So much for entering feelings and thoughts off the top of my head.
Sheesh!
With regard to the need for a teacher I had also mentioned in my journal that Alison once remarked that the master did not now have a teacher and that Alison had wondered about that and that I had wondered, too.
"I guess you get to the point where you don't need one," I suggested.
So it seemed.
"Or is it," I asked, "that because your teacher dies you just have to go on without one?"
I wondered.
The master seemed defensive.
"Wondered about what?" he asked in his reply.
Jesus!
Was it not obvious that because of the master's own situation we wondered if a teacher were necessary throughout life or if one eventually reached the point where a teacher was no longer needed?
Independent.
Had the master reached that point?
Free.
That was certainly what I wondered at least.
Did the master have a teacher to whom he must simply listen, as I did, if his teacher so demanded?
Did the master have a teacher who confronted him as the master so often confronted me?
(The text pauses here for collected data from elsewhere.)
def State.meetRegions (s : State) : State :=
  { s with me := s.me.meets s.mem, others := s.others.map (Strand.meets s.mem) }

/-- R122: where words have become full, every `LDF` parked on one of them completes before anything else reaches them. -/
def State.wakeReaders (s : State) (ks : List Nat) : State :=
  ks.foldl (fun s k =>
    if s.mem.isFull k then (s.waitersOn k 0#2).foldl (fun s i => (s.completeWaiter i).1) s else s) s.meetRegions

/-- R122: what follows the changes of the words of a list, once their `LDF` are served. (DEDUCED, log 67.) -/
def wakeLoop : Nat → List Nat → State → State
  | 0, _, s => s
  | _, [], s => s
  | n + 1, k :: ks, s =>
    match s.waitersOn k (if s.mem.isFull k then 1#2 else 2#2) with
    | [] => wakeLoop n ks s
    | i :: _ => let r := s.completeWaiter i; wakeLoop n (r.2 ++ ks) (r.1.wakeReaders r.2)

/-- R122 for the words of a list whose state differs from that in an older memory. -/
def State.wake (s : State) (old : Mem) (ks : List Nat) : State :=
  let ch := changedWords old s.mem ks
  let s := if ks.any fun k => old.keptFull k != s.mem.keptFull k then s.meetRegions else s
  if ch.isEmpty then s
  else wakeLoop (ch.length + 3 * (s.strands.length + s.outsideWaits.length) + 1) ch (s.wakeReaders ch)

/-- R165: how many waiters of R122 the table of a home core holds. -/
def State.tableLoad (s : State) (home : Nat) : Nat :=
  (s.strands.filter fun m =>
    match m.frame, m.wait with
    | .parked, some (.word key _ _ _ _ _ _ (some _)) => homeCore key == some home
    | _, _ => false).length

/-- R121, R122, R165: the strand parks on a word. -/
def State.parkOnWord (s : State) (key : Nat) (va : Word) (n : Nat) (op : RemoteOp) (x : Reg) (la : Nat) : State :=
  let full : Bool := match homeCore key with
    | some h => 64 ≤ s.tableLoad h
    | none => false
  let o := s.stampOrder
  let minor : BitVec 2 := match op with
    | .ldf => 0#2
    | .lde => 1#2
    | _ => 2#2
  let v : Word := match op with
    | .stf v => v
    | _ => 0#64
  if full then s.park (.word key va minor (n == 8) x la v none)
  else o.2.park (.word key va minor (n == 8) x la v (some o.1))

/-! ## Migration (R22) and remote accesses (R340) -/

/-- The core that the access of the strand in turn draws it to, if it does. -/
def State.drawnTo (s : State) (key : Nat) : Option Nat :=
  if s.me.roam && s.me.ctx.sys.status.getLsbD lightBit && s.me.undo.isNone && s.me.deferred.isEmpty && !s.me.stay then
    match homeCore key with
    | some h => if h = s.me.core then none else some h
    | none => none
  else none

/-- The number of a strand's birth slot among the slots of the package (R8). -/
def anchorIdx (i : StrandId) : Nat := sidCore i * 16 + sidSlot i

/-- R26: what the source core writes to the anchor record. -/
def Strand.anchor (m : Strand) : Anchor :=
  let c := m.ctx
  { poisonCnt := c.acc.poisonCnt, migrated := c.acc.migrated, refused := c.acc.refused, tags := c.vec.tag
    batchNext := m.batchNext, scratch := c.sys.scratch }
Did the master have a teacher who attributed to him unacknowledged fear, anger, denial, evasion, avoidance, and cowardice?
An assassin.
Was there a teacher whom the master could not interrupt whenever he so desired? When the master told me to shut up and listen, I shut up and listened. Was there anyone on earth for whom the master had enough respect to do the same?
I wondered.
His therapist perhaps?
Did anyone ever tell the master, as the master so often told others, that their conversation was not a debate?
Dharma gates are boundless, we recited every day, and we vowed to enter them all.
The master had a lot to teach, I believed, and a lot to learn. 
"I have had and still do have many teachers," the master said.
He named none.
To whom he referred I did not know.
"Besides," the master added, "I am not Alison nor am I you."
No.
"What does my having or my not having a teacher have to do with the both of you?"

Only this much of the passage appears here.